Author organizations

As noted above, our data sources usually include organizational affiliations for each author of an article.
We use this affiliation data to identify one or more organizations for each author of a given article in the MAC. (In some cases, an author is listed on an article as affiliated with multiple organizations.)
The MAC’s author organization data is article-specific. For example, if Professor Doe moves from Georgetown to Oxford, she will be counted as affiliated with Georgetown for the articles she published while at Georgetown, and with Oxford for the articles she published after moving there.
In general, you can think of the MAC’s affiliation data as a table with three columns: one listing the specific article, one listing the name of an author of that article, and one listing the organization that author is associated with in that article.
- If no source lists an organizational affiliation for an author, we assign that author a null organization.
When different sources specify different organizations for the same author of a given article, we use a set of heuristics to pick the source most likely to be accurate, and use the organization information from that source. We preferentially use data from sources with more complete links between authors and organizations and more complete data about organizations (e.g., mappings to countries or unique identifiers).

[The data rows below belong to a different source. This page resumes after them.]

/-! ### Evaluations -/

/-- TILE_ROW_EVALUATION: at the boundary of a tile row that falls after the latch, the Ledger samples time once, evaluates every region
that intersects the row, and updates the words, which take what the checks of the rows before found (R328 to R331, R342, R345, R364). -/
def execTileRowEvaluation (g : Fin 8) (row : BitVec 8) (s : State) : Host.Outcome State Fault Refusal :=
  let r := row.toNat
  if !(rdb s F.CNV_GAL_CTRL_EN g.val && (galOf s g.val).locked && rowAfterLatch s g.val r && rowBoundary s g.val r &&
      decide (r < tileRows (rd s F.CNV_GAL_HV_VACT g.val) ∧ (galOf s g.val).rowDone ≤ r)) then .next s
  else
    let now : Int := cmpNs s
    let s := updGal (injectAtRow (draw s) g.val r r) g.val fun x => { x with rowDone := r + 1 }
    let past := (evaluatedIn s g.val).filter fun l => match regionRows s l with | some q => decide (q.2 < r) | none => false
    let s := each past settleChecks s
    let ls := (evaluatedIn s g.val).filter fun l => match regionRows s l with | some q => decide (q.1 ≤ r) && decide (r ≤ q.2) | none => false
    let s := each ls (fun s l => evalRow s l r now) s
    .next (judgeProof (watchUpdate s g.val now) (ls ++ past) r)

/-- The Ledger's part of a latch of gallery `g` at a sample time: frozen tests, then every region's latch evaluation, then the words
(R339 to R342, R345). -/
def ledgerLatch (s : State) (g : Nat) (now : Int) (ok : List Nat) : State :=
  let ls := evaluatedIn s g
  let s := each ls frozenLatch s
  let s := proofFrame (updGal s g fun x => { x with rowDone := latchRows s g }) g
  let s := if latchRows s g = 0 then s else injectAtRow s g 0 (latchRows s g - 1)
  let s := each ls (fun s l => evalLatch s l now (ok.contains l)) s
  let off := fun (e : Nat × Layer) => if e.2.gallery = g ∧ e.1 ∉ ls then (e.1, { e.2 with evaluated := false }) else e
  let s := { s with eas := { s.eas with layers := s.eas.layers.map off } }
  let s := watchUpdate s g now
  proofLatch (judgeWord (if latchRows s g = 0 then s else judgePaint s ls (latchRows s g - 1))) g ok

/-! ### Registers -/

/-- LDG_SET_DL (R338, R375). -/
def setDeadline (s : State) (l dl warn : Nat) : State × Bool :=
  let x := layOf s l
  if !(x.committed && x.desc.shown) || x.desc.static || dl = 0 || decide (2000 < dl) || decide (100 < warn) then
    (raise s K.LDG_EVENT_SET_REFUSED, false)
  else (setLay s l { x with override := some (dl, warn) }, true)

/-- SET_DEADLINE: a write of LDG_SET_DL for a layer (R338, R375). -/
def execSetDeadline (layer : Fin 1024) (value : BitVec 32) (s : State) : Host.Outcome State Fault Refusal :=
  .next (setDeadline s layer.val (slice value.toNat 10 11) (slice value.toNat 21 7)).1

/-- LDG_LAYER_STATUS of a layer (R378). -/
def layerStatus (s : State) (l : Nat) : Nat :=
  let x := layOf s l
  verdictCode x.verdict + 8 * bit x.evaluated + 16 * causeCode x.cause + 2 ^ 8 * bit (srcOf s x.desc.source).rapWait +
    2 ^ 9 * x.run + 2 ^ 20 * x.desc.source + 2 ^ 32 * ageMs s x 65535 + 2 ^ 48 * (x.row % 256)

end Sys2Proof.Machine
end

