/-- The CONTENT of a layer in ROW_SET (R387). -/
def rowContent (s : State) (c l row : Nat) : Nat :=
  let x := layOf s l
  match x.lease with
  | some k => if drawnAt x row && !crowdedOut s c l row then k.frame.content else 0xFFFFFFFF
  | none => 0xFFFFFFFF

/-- ROW_SET (R387). -/
def rowSet (s : State) (c row : Nat) : Nat :=
  (crc32c (leBytes (galOf s (galleryOf s c)).epoch 4 ++ ((rowLayers s c row).map fun l =>
    leBytes l 2 ++ leBytes (layOf s l).desc.source 2 ++ leBytes (rowContent s c l row) 4).flatten)).toNat

/-- The region entry of a layer in a tile row (R388). -/
def regionEntry (s : State) (l row : Nat) : RegionEntry :=
  let x := layOf s l
  { layer := l, verdict := verdictCode x.verdict, style := x.desc.glaze, painted := (ownMark s l row).isSome, cause := causeCode x.cause,
    age := match x.age with | some a => min (a / 1000000) 0xFFFFFFFE | none => 0xFFFFFFFF }

/-- The own record of a tile row (R388). -/
def ownRecord (s : State) (c row : Nat) : RowRecord :=
  let g := galOf s (galleryOf s c)
  { canvas := c, row := row, frame := g.frame % 2 ^ 32, epoch := g.epoch, rowSet := rowSet s c row
    crcs := (upto (tilesPerRow (canvasW s c))).map fun t => rowCrc (composedPx s c) (canvasW s c) (canvasH s c) row t
    regions := (rowLayers s c row).map fun l => regionEntry s l row }

/-- The bytes of a row record (R388). -/
def recordBytes (r : RowRecord) : List Byte :=
  withSum ([1, BitVec.ofNat 8 r.canvas] ++ leBytes r.row 2 ++ leBytes r.frame 4 ++ leBytes r.epoch 4 ++ leBytes r.rowSet 4 ++
    [BitVec.ofNat 8 r.crcs.length, BitVec.ofNat 8 r.regions.length] ++ List.replicate 6 0 ++
    (r.crcs.map fun v => leBytes v 4).flatten ++
    (r.regions.map fun e => leBytes e.layer 2 ++ [BitVec.ofNat 8 (e.verdict + 8 * bit e.style + 16 * bit e.painted),
      BitVec.ofNat 8 e.cause] ++ leBytes e.age 4).flatten)

/-- A write of 0 to TND_CTRL.EN ends the pairing (R379): no twin's state is left. -/
def unpair (s : State) : State :=
  let s := wr0 (wr0 (wr0 (wr0 s F.TND_STATUS_PAIRED 0) F.TND_STATUS_STATE tndUnpaired) F.TND_STATUS_TWIN_LOST 0) F.TND_STATUS_MISS 0
  let s := each (upto 8) (fun s g => updTgal s g fun _ => {}) s
  { s with tnd := { s.tnd with last := none, faultSeen := false, images := [] } }

/-- A canvas of a paired gallery that is enabled, with such a tile row. -/
def rowExists (s : State) (c row : Nat) : Bool :=
  paired s (galleryOf s c) && onCanvas s c && decide (row < tileRows (canvasH s c))

/-- Records without those of a canvas and row. -/
def otherRows (l : List RowRecord) (c row : Nat) : List RowRecord := l.filter fun r => !(r.canvas == c && r.row == row)

/-- An own record that is replaced before it was compared had no twin record in time: its row counts as unmatched (R389). -/
def replaceOwn (s : State) (r : RowRecord) : State :=
  let s := also (s.tnd.own.any fun o => o.canvas == r.canvas && o.row == r.row) (fun s => addWrap s F.TND_COMPARE_UNMATCHED 0 1) s
  { s with tnd := { s.tnd with own := r :: otherRows s.tnd.own r.canvas r.row } }

/-- ROW_RECORD_SEND: a tile row has been composed, the rows before it first: the composer forms its record and the device sends it, once in
a frame (R386 to R388). -/
def execRowRecordSend (canvas : Fin 32) (row : BitVec 8) (s : State) : Host.Outcome State Fault Refusal :=
  let c := canvas.val
  let k := row.toNat
  if !(rowExists s c k && decide (k = (tcnvOf s c).row) && (rowWaits s c k).isEmpty) then .next s
  else
    let r := ownRecord s c k
    let s := updTcnv (replaceOwn s r) c fun x => { x with row := k + 1 }
    match canvasPort s c with
    | none => .next s
    | some p => .next (queuePacket s p { cls := 5, tag := leBytes c 8, payload := recordBytes r })

/-- A row record's fields; none where its RECORD_SUM or its form is bad (R388, R389). -/
def parseRecord (l : List Byte) : Option RowRecord :=
  let t := leAt l 16 1
  let n := leAt l 17 1
  let len := 24 + 4 * t + 8 * n
  if l.length = len + 4 ∧ leAt l 0 1 = 1 ∧ leAt l len 4 = (crc32c (bytesAt l 0 len)).toNat then
    some { canvas := leAt l 1 1 % 32, row := leAt l 2 2, frame := leAt l 4 4, epoch := leAt l 8 4, rowSet := leAt l 12 4
           crcs := (upto t).map fun i => leAt l (24 + 4 * i) 4
           regions := (upto n).map fun i =>
             let a := 24 + 4 * t + 8 * i
             let v := leAt l (a + 2) 1
             { layer := leAt l a 2 % 1024, verdict := v % 8, style := bitOn v 3, painted := bitOn v 4, cause := leAt l (a + 3) 1 % 16,
               age := leAt l (a + 4) 4 } }
  else none

/-- The tiles of a row of the twin's stream are checked against the record once the row's lines and its record are held, while that
stream is passed (R385); a canvas with no output takes no cause GLASS (R360). -/
def checkTwinRow (s : State) (c row : Nat) : State :=
  let h := canvasH s c
  if (tcnvOf s c).stream ≠ 1 ∨ rd s F.CNV_CTRL_OUT_KIND c = 0 ∨ (tcnvOf s c).line < (tileY h row).2 then s
  else match twinRow s c row with
    | none => s
    | some r =>
      let w := canvasW s c
      let mask := ((upto (tilesPerRow w)).filter fun t => rowCrc (twinPx s c) w h row t != r.crcs.getD t 0).foldl (fun a t => a + 2 ^ t) 0
      glassMismatch s c row mask

/-- Four tile-row periods, 64 lines, have passed since the boundary of a record's row, line 16 × ROW − 32 of its frame (R389). The lines of the last rows
run on past the latch of the next frame. -/
def recordLate (s : State) (o : RowRecord) : Bool :=
  let x := galOf s (galleryOf s o.canvas)
  let past := decide (16 * o.row + 32 ≤ x.line)
  if o.frame = x.frame % 2 ^ 32 then !x.latched && past
  else if o.frame = (x.frame + 2 ^ 48 - 1) % 2 ^ 32 then !x.latched || past
  else true

/-- The own record of a row has been compared or given up. -/
def dropOwn (s : State) (c row : Nat) : State := { s with tnd := { s.tnd with own := otherRows s.tnd.own c row } }

/-- The own record that a twin's record should be compared with was composed too long ago: its row is unmatched with cause LATE (R389). -/
def recordMissed (s : State) (r : RowRecord) : Bool :=
  s.tnd.own.any fun o => o.canvas == r.canvas && o.row == r.row && o.frame == r.frame && recordLate s o
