/-- A session ends: what it holds is abandoned, and the write-back frame of its canvas is no longer one that it selected (R200, R202, R234). -/
def removeSession (s : State) (n : Nat) : State :=
  let x := sesOf s n
  let s := match x.waiting with | some (_, w) => dropLease s w.desc | none => s
  let s := match x.coding with | some c => dropLease s c.desc | none => s
  let s := updCnv s n fun y => { y with wb := y.wb.map fun w => { w with coded := false } }
  showSes (setSes s n {}) n

/-- VEN_CMD_DONE: BUSY ends and the command takes effect, or is refused (R199, R200). -/
def execVenCmdDone (s : State) : Host.Outcome State Fault Refusal :=
  match s.ven.op with
  | none => .next s
  | some (op, n) =>
    let s := wr0 { s with ven := { s.ven with op := none } } F.VEN_STATUS_BUSY 0
    match venRefusal s op n with
    | some c => .next (venRefuse s n c)
    | none =>
      let s := wr0 s F.VEN_STATUS_SESSION n
      let s := if op = 1 then showSes (wr (setSes s n (stagedSession s n)) F.VEN_SES_WPTR_PTR n 0 0) n
        else if op = 2 then removeSession s n
        else updSes s n fun x => { x with idrPend := true }
      .next (raise s K.VEN_STATUS_DONE)

/-! ### Frames (R202, R206) -/

/-- Bits that a picture period adds to the CPB (R210). -/
def periodBits (x : Session) : Nat := (if x.mode = 1 then x.peak else x.kbps) * 1000 * x.rateDen / max 1 x.rateNum

/-- A frame that R202 selects has no write-back frame: a gap (R206). -/
def encGap (s : State) (c : Nat) : State := raise (updSes s c fun x => { x with gapBefore := true }) K.VEN_SES_EVENT_GAP c

/-- At a latch the session of canvas `c` selects the coming frame, or not (R202). The flag says whether it is selected. -/
def encSelect (s : State) (c : Nat) : State × Bool :=
  let x := sesOf s c
  if !x.admitted then (s, false)
  else
    let sel := x.phase == 0
    (setSes s c { x with phase := (x.phase + 1) % max 1 x.div, sel := x.sel + bit sel }, sel)

/-- CPB fullness when the picture with an ordinal is removed: a picture period's bits for each frame selected since the last removal, at most
CPB_KBIT × 1,000 (R210, R212). -/
def cpbFull (x : Session) (ord : Nat) : Nat := min (x.cpbKbit * 1000) (x.cpb + (ord - x.cpbAt) * periodBits x)

/-- A write-back frame is published for its session: it waits, and replaces one that waits (R206, R234). -/
def encPublish (s : State) (c : Nat) (w : WriteBack) : State :=
  let x := sesOf s c
  if !(x.admitted && w.coded) then s
  else
    let s := match x.waiting with
      | some (_, old) => raise (dropLease s old.desc) K.VEN_SES_EVENT_SKIP c
      | none => s
    showSes (updSes (takeLease s w.desc) c fun x => { x with waiting := some (fabCyc s, w) }) c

Author organization countries

We try to assign a country to each author organization:
- If the organization has a ROR identifier, we use the country specified by ROR.
- If the organization doesn’t have a ROR identifier, we use the country specified for that organization in the data source that we used to identify the organization in the first place, if available.
- In cases where the country provided by our data source appears to be incorrect based on an analyst’s review, we selectively apply corrections.
- We use an internal mapping table to normalize country names (for example, assigning "USA" and "U.S." to the United States).
- If that source doesn’t specify a country, we assign a null value for this field. 79.86% of distinct organizations have no country affiliation.
Here (and generally in ETO resources) we use "country" informally, as a shorthand term for sovereign countries, independent states, and certain other geographic entities. Specifically, any entity that has an ISO 3166-1 code is termed a "country" in ETO resources. In other words, Entities such as territories and special administrative regions may or may not appear in MAC data separately from the sovereign countries with which they are associated (if any), but if they do, they are described as "countries."

Author organization types

Each author-affiliated organization is assigned to one of five types: Education, Company, Nonprofit, Government, or null (unknown).
We use sectoral data from the ROR database to assign types. We assign organizations without ROR identifiers a null value for this field.

Funding organizations

Some articles mention the organizations that funded the research in the article, and some of the MAC’s data sources extract these mentions from article text.
We compile the extracted names from these sources for each article, then normalize and deduplicate the names, resulting in a clean list of funding organizations for the article.
- We manually review a subset of the funder names that appear most often in the corpus and manually resolve variants to single, "official" names.
- For organizations linked to a ROR id, we use the organization name from ROR.
- We normalize the remaining organization names for deduplication by deaccenting, stripping punctuation, normalizing whitespace, replacing "&" with "and", machine-translating non-English names if the resulting English name appears elsewhere in the corpus, replacing acronyms appearing in parentheses with their corresponding expansions when this can be done unambiguously, and removing parenthesized expressions at the end of names.
- If the normalized versions of multiple names are the same after these steps, we use the original name that occurs most often in the underlying data sources (or its translation, if the name is non-English) as the "official" name in the MAC.
7.55% of articles in the MAC have at least some metadata related to funding organizations.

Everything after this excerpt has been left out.